Humber the Hun was a legendary king of so-called "Huns" who, according to Geoffrey of Monmouth's pseudohistorical chronicle Historia Regum Britanniae, invaded the British Isles in about the 12th century BC from Scythia. His people successfully conquered Alba but he himself was drowned in the river named Humber after him during his campaign against Southern Britain. His descendants became the legendary kings of Pictland.

==Mediaeval literature==
According to Geoffrey, following the division of Britain amongst Locrinus, Kamber, and Albanactus, Humber invaded Albany (which then covered all the lands north of the Humber) and killed Albanactus in open battle. The remaining natives fled south where Locrinus allied with Kamber and defeated Humber near a river in which Humber was drowned. The river, which was thereafter known as the Humber, marked the southern border of the Kingdom of Northumbria and is one of the main rivers of England.

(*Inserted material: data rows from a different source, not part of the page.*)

/-- 05 R130: a reduction folds the enabled elements of its source, ascending, into RES: integers as 64-bit numbers, floats
widened to FP32 with one rounding for each addition; the first NaN that an addition creates stops it under NANTRAP. -/
def Obligations.Reductions : Prop :=
  ∀ (o : Va) (s : State), VeFree s →
    let gives (i : Instr) (r : List Nat → Word × Flags) : Prop :=
      (∀ e, readSrcs (passed s) [o.a] = .error e → exec i s = .next (veStopped i [] s e)) ∧
      ∀ xs u f, readSrcs (passed s) [o.a] = .ok (xs, u, f) →
        let v := r (enabledVals s o (xs.getD 0 0))
        exec i s = .next (counted (u.setRes v.1) (f ||| v.2) false)
    let ext (x : Nat) : Word := BitVec.ofInt 64 (intOf o.ty x)
    let wide (l : List Nat) : List Nat := l.map (widen o.ty)
    (o.ty.isFloat = false → o.ty ≠ .hb4 →
      gives (.vredAdd o) (fun l => (BitVec.ofInt 64 (l.map (intOf o.ty)).sum, 0)) ∧
      gives (.vredMin o) (fun l => (BitVec.ofInt 64 ((l.map (intOf o.ty)).foldl min o.ty.range.2), 0)) ∧
      gives (.vredMax o) (fun l => (BitVec.ofInt 64 ((l.map (intOf o.ty)).foldl max o.ty.range.1), 0)) ∧
      gives (.vredAnd o) (fun l => (l.foldl (fun a x => a &&& ext x) (BitVec.allOnes 64), 0)) ∧
      gives (.vredOr o) (fun l => (l.foldl (fun a x => a ||| ext x) 0, 0)) ∧
      gives (.vredXor o) (fun l => (l.foldl (fun a x => a ^^^ ext x) 0, 0))) ∧
    (o.ty.isFloat = true →
      gives (.vredMin o) (fun l => (canon32 ((wide l).foldl (fun m x => (minElem .f32 m x).1) (inf32 false)), 0)) ∧
      gives (.vredMax o) (fun l => (canon32 ((wide l).foldl (fun m x => (maxElem .f32 m x).1) (inf32 true)), 0)) ∧
      gives (.vredAmax o) (fun l => (canon32 (maxAbs .f32 (wide l)), 0)) ∧
      let add (c : Nat × Flags) (x : Nat) : Nat × Flags := ((addElem .f32 c.1 x).1, c.2 ||| (addElem .f32 c.1 x).2)
      (nanTrap s = false → gives (.vredAdd o) (fun l => match wide l with
        | [] => (0, 0)
        | x :: xs => (canon32 (xs.foldl add (x, 0)).1, (xs.foldl add (x, 0)).2))) ∧
      (nanTrap s = true → ∀ xs u f, readSrcs (passed s) [o.a] = .ok (xs, u, f) →
        let es := (List.range o.ty.count).filter fun n => enabled (s.preg o.p) o.ty n
        let vs (k : Nat) : List Nat := (es.take k).map fun n => widen o.ty (elem o.ty (xs.getD 0 0) n)
        let sum (k : Nat) : Nat × Flags := match vs k with
          | [] => (0, 0)
          | y :: ys => ys.foldl add (y, 0)
        let nan (k : Nat) : Prop := (sum k).2.hasNv = true
        (¬nan es.length → exec (.vredAdd o) s =
          .next (counted (u.setRes (if es = [] then 0 else canon32 (sum es.length).1)) (f ||| (sum es.length).2) false)) ∧
        ∀ k < es.length, ¬nan k → nan (k + 1) →
          exec (.vredAdd o) s = .next (veStopped (.vredAdd o) [] s ⟨.firstnan, BitVec.ofNat 64 (nanStatus o.ty (es.getD k 0)), 0⟩)))
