theorem se_idx (k : Nat) (o : Se) : wordSe k o / 2 ^ 21 % 2 ^ 3 = o.idx.val := by
  have ba := o.a.isLt
  have bidx := o.idx.isLt
  refine cut_eq 21 3 (hi := k * 2 ^ 2 + o.eng.code) (lo := o.a.val * 2 ^ 16) ?_ ?_ ?_ <;> (try simp only [wordSe]) <;> omega

theorem se_a (k : Nat) (o : Se) : wordSe k o / 2 ^ 16 % 2 ^ 5 = o.a.val := by
  have ba := o.a.isLt
  refine cut_eq 16 5 (hi := k * 2 ^ 5 + o.eng.code * 2 ^ 3 + o.idx.val) (lo := 0) ?_ ?_ ?_ <;> (try simp only [wordSe]) <;> omega

theorem se_zero0 (k : Nat) (o : Se) : wordSe k o / 2 ^ 0 % 2 ^ 16 = 0 := by
  refine cut_eq 0 16 (hi := k * 2 ^ 10 + o.eng.code * 2 ^ 8 + o.idx.val * 2 ^ 5 + o.a.val) (lo := 0) ?_ ?_ ?_ <;> (try simp only [wordSe]) <;> omega

theorem se_read_of (w : Nat) (o : Se)
    (q0 : Eng.ofCode (bits w 24 2) = some o.eng)
    (q1 : fin 8 w 21 = o.idx)
    (q2 : fin 32 w 16 = o.a)
    (q3 : bits w 0 16 = 0) :
    readSe w = .ok o := by
  simp only [readSe, q0, q1, q2, q3, if_true]

theorem se_read (k : Nat) (o : Se) : readSe (wordSe k o) = .ok o :=
  se_read_of _ o
    (eng_at _ (se_eng k o))
    (fin_val o.idx (se_idx k o))
    (fin_val o.a (se_a k o))
    (se_zero0 k o)

/-! ## Act -/

theorem act_major (k : Nat) (o : Act) (hk : k < 2 ^ 6) : wordAct k o / 2 ^ 26 % 2 ^ 6 = k := by
  have ba := o.a.isLt
  have bb := o.b.isLt
  have bcause := o.cause.isLt
  refine cut_eq 26 6 (hi := 0) (lo := o.a.val * 2 ^ 16 + o.b.val * 2 ^ 11 + o.cause.toNat) ?_ ?_ ?_ <;> (try simp only [wordAct]) <;> omega

theorem act_zero21 (k : Nat) (o : Act) : wordAct k o / 2 ^ 21 % 2 ^ 5 = 0 := by
  have ba := o.a.isLt
  have bb := o.b.isLt
  have bcause := o.cause.isLt
  refine cut_eq 21 5 (hi := k) (lo := o.a.val * 2 ^ 16 + o.b.val * 2 ^ 11 + o.cause.toNat) ?_ ?_ ?_ <;> (try simp only [wordAct]) <;> omega

theorem act_a (k : Nat) (o : Act) : wordAct k o / 2 ^ 16 % 2 ^ 5 = o.a.val := by
  have bb := o.b.isLt
  have bcause := o.cause.isLt
  have ba := o.a.isLt
  refine cut_eq 16 5 (hi := k * 2 ^ 5) (lo := o.b.val * 2 ^ 11 + o.cause.toNat) ?_ ?_ ?_ <;> (try simp only [wordAct]) <;> omega

theorem act_b (k : Nat) (o : Act) : wordAct k o / 2 ^ 11 % 2 ^ 5 = o.b.val := by
  have bcause := o.cause.isLt
  have bb := o.b.isLt
  refine cut_eq 11 5 (hi := k * 2 ^ 10 + o.a.val) (lo := o.cause.toNat) ?_ ?_ ?_ <;> (try simp only [wordAct]) <;> omega

theorem act_zero8 (k : Nat) (o : Act) : wordAct k o / 2 ^ 8 % 2 ^ 3 = 0 := by
  have bcause := o.cause.isLt
  refine cut_eq 8 3 (hi := k * 2 ^ 15 + o.a.val * 2 ^ 5 + o.b.val) (lo := o.cause.toNat) ?_ ?_ ?_ <;> (try simp only [wordAct]) <;> omega

theorem act_cause (k : Nat) (o : Act) : wordAct k o / 2 ^ 0 % 2 ^ 8 = o.cause.toNat := by
  have bcause := o.cause.isLt
  refine cut_eq 0 8 (hi := k * 2 ^ 18 + o.a.val * 2 ^ 8 + o.b.val * 2 ^ 3) (lo := 0) ?_ ?_ ?_ <;> (try simp only [wordAct]) <;> omega

theorem act_read_of (w : Nat) (o : Act)
    (q0 : bits w 21 5 = 0)
    (q1 : fin 32 w 16 = o.a)
    (q2 : fin 32 w 11 = o.b)
    (q3 : bits w 8 3 = 0)
    (q4 : field 8 w 0 = o.cause) :
    readAct w = .ok o := by
  simp only [readAct, q0, q1, q2, q3, q4, and_self, if_true]

theorem act_read (k : Nat) (o : Act) : readAct (wordAct k o) = .ok o :=
  act_read_of _ o
    (act_zero21 k o)
    (fin_val o.a (act_a k o))
    (fin_val o.b (act_b k o))
    (act_zero8 k o)
    (field_val o.cause (act_cause k o))

/-! ## Va -/

theorem va_major (k : Nat) (o : Va) (hk : k < 2 ^ 6) : wordVa k o / 2 ^ 26 % 2 ^ 6 = k := by
  have bd := o.d.isLt
  have ba := o.a.isLt
  have bb := o.b.isLt
  have bp := o.p.isLt
  have bty := ty_code_lt o.ty
  refine cut_eq 26 6 (hi := 0) (lo := o.d.val * 2 ^ 20 + o.a.val * 2 ^ 14 + o.b.val * 2 ^ 8 + o.p.val * 2 ^ 4 + o.ty.code) ?_ ?_ ?_ <;> (try simp only [wordVa]) <;> omega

When Locrinus raided Humber's ships after his death, he found Humber's consort Estrildis, the daughter of the King of Germany there. Thus Humber's Huns were able to settle Britain with their Queen Estrildis eventually marrying Locrinus. The River Severn was named after her daughter Hafren.

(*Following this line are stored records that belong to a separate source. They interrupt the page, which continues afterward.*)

theorem vmov (o : Va) : Statement (.vmov o) := by
  intro e hw he
  obtain rfl := Option.some.inj he
  exact decode_vec (parse_vmov _ _ o (va_major 7 o (by decide)) (va_read 7 o)) hw

theorem parse_vfma (w c : Nat) (o : Vx) (h1 : bits w 26 6 = 8) (h3 : readVx w c = .ok o) :
    parseVec w c = .ok (.vfma o) := by
  unfold parseVec; rw [h1, h3]; rfl

theorem vfma (o : Vx) : Statement (.vfma o) := by
  intro e hw he
  obtain rfl := Option.some.inj he
  exact decode_vec (parse_vfma _ _ o (vx_major 8 o (by decide)) (vx_read 8 o)) hw

theorem parse_vfms (w c : Nat) (o : Vx) (h1 : bits w 26 6 = 9) (h3 : readVx w c = .ok o) :
    parseVec w c = .ok (.vfms o) := by
  unfold parseVec; rw [h1, h3]; rfl

theorem vfms (o : Vx) : Statement (.vfms o) := by
  intro e hw he
  obtain rfl := Option.some.inj he
  exact decode_vec (parse_vfms _ _ o (vx_major 9 o (by decide)) (vx_read 9 o)) hw

theorem parse_vcmp (w c : Nat) (o : Vx) (h1 : bits w 26 6 = 10) (h3 : readVx w c = .ok o) :
    parseVec w c = .ok (.vcmp o) := by
  unfold parseVec; rw [h1, h3]; rfl

theorem vcmp (o : Vx) : Statement (.vcmp o) := by
  intro e hw he
  obtain rfl := Option.some.inj he
  exact decode_vec (parse_vcmp _ _ o (vx_major 10 o (by decide)) (vx_read 10 o)) hw

theorem parse_vsel (w c : Nat) (o : Va) (h1 : bits w 26 6 = 11) (h3 : readVa w = o) :
    parseVec w c = .ok (.vsel o) := by
  unfold parseVec; rw [h1, h3]; rfl

theorem vsel (o : Va) : Statement (.vsel o) := by
  intro e hw he
  obtain rfl := Option.some.inj he
  exact decode_vec (parse_vsel _ _ o (va_major 11 o (by decide)) (va_read 11 o)) hw

theorem parse_vexp2 (w c : Nat) (o : Va) (h1 : bits w 26 6 = 12) (h3 : readVa w = o) :
    parseVec w c = .ok (.vexp2 o) := by
  unfold parseVec; rw [h1, h3]; rfl

theorem vexp2 (o : Va) : Statement (.vexp2 o) := by
  intro e hw he
  obtain rfl := Option.some.inj he
  exact decode_vec (parse_vexp2 _ _ o (va_major 12 o (by decide)) (va_read 12 o)) hw

theorem parse_vlog2 (w c : Nat) (o : Va) (h1 : bits w 26 6 = 13) (h3 : readVa w = o) :
    parseVec w c = .ok (.vlog2 o) := by
  unfold parseVec; rw [h1, h3]; rfl

theorem vlog2 (o : Va) : Statement (.vlog2 o) := by
  intro e hw he
  obtain rfl := Option.some.inj he
  exact decode_vec (parse_vlog2 _ _ o (va_major 13 o (by decide)) (va_read 13 o)) hw

theorem parse_vrcp (w c : Nat) (o : Va) (h1 : bits w 26 6 = 14) (h3 : readVa w = o) :
    parseVec w c = .ok (.vrcp o) := by
  unfold parseVec; rw [h1, h3]; rfl

theorem vrcp (o : Va) : Statement (.vrcp o) := by
  intro e hw he
  obtain rfl := Option.some.inj he
  exact decode_vec (parse_vrcp _ _ o (va_major 14 o (by decide)) (va_read 14 o)) hw

theorem parse_vrsq (w c : Nat) (o : Va) (h1 : bits w 26 6 = 15) (h3 : readVa w = o) :
    parseVec w c = .ok (.vrsq o) := by
  unfold parseVec; rw [h1, h3]; rfl

theorem vrsq (o : Va) : Statement (.vrsq o) := by
  intro e hw he
  obtain rfl := Option.some.inj he
  exact decode_vec (parse_vrsq _ _ o (va_major 15 o (by decide)) (va_read 15 o)) hw

theorem parse_vsqrt (w c : Nat) (o : Va) (h1 : bits w 26 6 = 16) (h3 : readVa w = o) :
    parseVec w c = .ok (.vsqrt o) := by
  unfold parseVec; rw [h1, h3]; rfl

theorem vsqrt (o : Va) : Statement (.vsqrt o) := by
  intro e hw he
  obtain rfl := Option.some.inj he
  exact decode_vec (parse_vsqrt _ _ o (va_major 16 o (by decide)) (va_read 16 o)) hw

theorem parse_vand (w c : Nat) (o : Va) (h1 : bits w 26 6 = 17) (h3 : readVa w = o) :
    parseVec w c = .ok (.vand o) := by
  unfold parseVec; rw [h1, h3]; rfl

theorem vand (o : Va) : Statement (.vand o) := by
  intro e hw he
  obtain rfl := Option.some.inj he
  exact decode_vec (parse_vand _ _ o (va_major 17 o (by decide)) (va_read 17 o)) hw

theorem parse_vor (w c : Nat) (o : Va) (h1 : bits w 26 6 = 18) (h3 : readVa w = o) :
    parseVec w c = .ok (.vor o) := by
  unfold parseVec; rw [h1, h3]; rfl

theorem vor (o : Va) : Statement (.vor o) := by
  intro e hw he
  obtain rfl := Option.some.inj he
  exact decode_vec (parse_vor _ _ o (va_major 18 o (by decide)) (va_read 18 o)) hw

theorem parse_vxor (w c : Nat) (o : Va) (h1 : bits w 26 6 = 19) (h3 : readVa w = o) :
    parseVec w c = .ok (.vxor o) := by
  unfold parseVec; rw [h1, h3]; rfl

== Post-mediaeval literature ==
The war between Humber and Locrinus was retold in many histories, poems and dramas. Dramatic works include the play Locrine (1591; published 1595 under the initials W.S.).

Poetry includes The Faerie Queene (1590) by Edmund Spenser; "An old Ballad of a Duke of Cornwall's Daughter", published in a 1726 collection of old ballads; and the introduction to the poem The revenge of Guendolen (circa 1786) by J.J. Proby.

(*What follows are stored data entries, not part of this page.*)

theorem elemWord_lt (t : Ty) (xs : List (Nat × Nat)) (h : xs.Pairwise fun a b => a.1 < b.1) (hn : ∀ x ∈ xs, x.1 < t.count) :
    (elemWord t xs).toNat < 2 ^ (t.width * t.count) := by
  unfold elemWord
  rw [BitVec.toNat_ofNat, digitSum_fold, Nat.zero_add]
  exact Nat.lt_of_le_of_lt (Nat.mod_le _ _) (digitSum_lt _ _ _ h hn)

/-- Element results of rising elements, with their mask, are placed as the results say. -/
theorem placed_elemWord (t : Ty) (res : List (Nat × Conv)) (h : res.Pairwise fun a b => a.1 < b.1) (hn : ∀ x ∈ res, x.1 < t.count) :
    Placed t res (elemWord t (res.map fun x => (x.1, x.2.1))) (elemMask t (res.map (·.1))) := by
  have find : ∀ {β : Type} (g : Nat × Conv → β) (i : Nat), ((res.map fun x => (x.1, g x)).find? fun x => x.1 == i) =
      (res.find? fun x => x.1 == i).map fun x => (x.1, g x) := by
    intro β g i
    rw [List.find?_map]; rfl
  have at_ : ∀ r ∈ res, (res.find? fun x => x.1 == r.1) = some r := by
    intro r hr
    clear find hn
    induction res with
    | nil => cases hr
    | cons x l ih =>
      rw [List.pairwise_cons] at h
      rcases List.mem_cons.mp hr with rfl | hr
      · rw [List.find?_cons_of_pos]; simp
      · rw [List.find?_cons_of_neg]
        · exact ih h.2 hr
        · have := h.1 r hr
          simp; omega
  have em : elemMask t (res.map (·.1)) = elemWord t (res.map fun x => (x.1, 2 ^ t.width - 1)) := by
    rw [elemMask_eq, List.map_map]; rfl
  have pw : ∀ g : Nat × Conv → Nat, (res.map fun x => (x.1, g x)).Pairwise fun a b => a.1 < b.1 := fun g => by
    rw [List.pairwise_map]; exact h
  have hw := Nat.two_pow_pos t.width
  refine ⟨fun r hr => ⟨?_, ?_⟩, fun n hlt hne => ?_, ?_⟩
  · rw [elem_elemWord t _ (pw _) _ (hn r hr), find, at_ r hr]; rfl
  · rw [em, elem_elemWord t _ (pw _) _ (hn r hr), find, at_ r hr]
    exact Nat.mod_eq_of_lt (by dsimp only; omega)
  · rw [em, elem_elemWord t _ (pw _) _ hlt, find, List.find?_eq_none.mpr]
    · rfl
    · intro r hr; simpa using hne r hr
  · rw [em]
    exact elemWord_lt t _ (pw _) fun x hx => by
      obtain ⟨y, hy, rfl⟩ := List.mem_map.mp hx
      exact hn y hy

/-- Bit `k` of a vector from the element that holds it. -/
theorem getLsbD_elem (t : Ty) (x : VWord) (i r : Nat) (h : r < t.width) : x.getLsbD (t.width * i + r) = (elem t x i).testBit r := by
  unfold elem bits
  rw [BitVec.getLsbD, Nat.testBit_mod_two_pow, Nat.testBit_div_two_pow, Nat.add_comm]
  simp [h]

Historical accounts include the eighteenth century works The history of Great-Britain, from the first inhabitants thereof, 'till the death of Cadwalader, last king of the Britains; and of the Kings of Scotland to Eugenev (1701) by John Lewis; The naval history of Britain, from the earliest periods of which there are accounts in history, to the conclusion of the year M.DCC.LVI. (1756); and A new and complete history of England, from the first settlement of Brutus, upwards of one thousand years before Julius Cæsar, to the year 1793 (1791-1794) by Charles Alfred Ashburton.

==Interpretation==
A medieval studies scholar has pointed out that medieval maps of Britain represent a conception of a land divided by the rivers Humber and Severn into three realms. The river names, she suggests, are associated with legendary figures who attempt to transgress boundaries, in this case an invading king, who are destroyed by the water that defines the limits.

==In pop culture==
Modern Ulster Scots and other Scots Protestants are still referred to as Huns by Irish Catholics.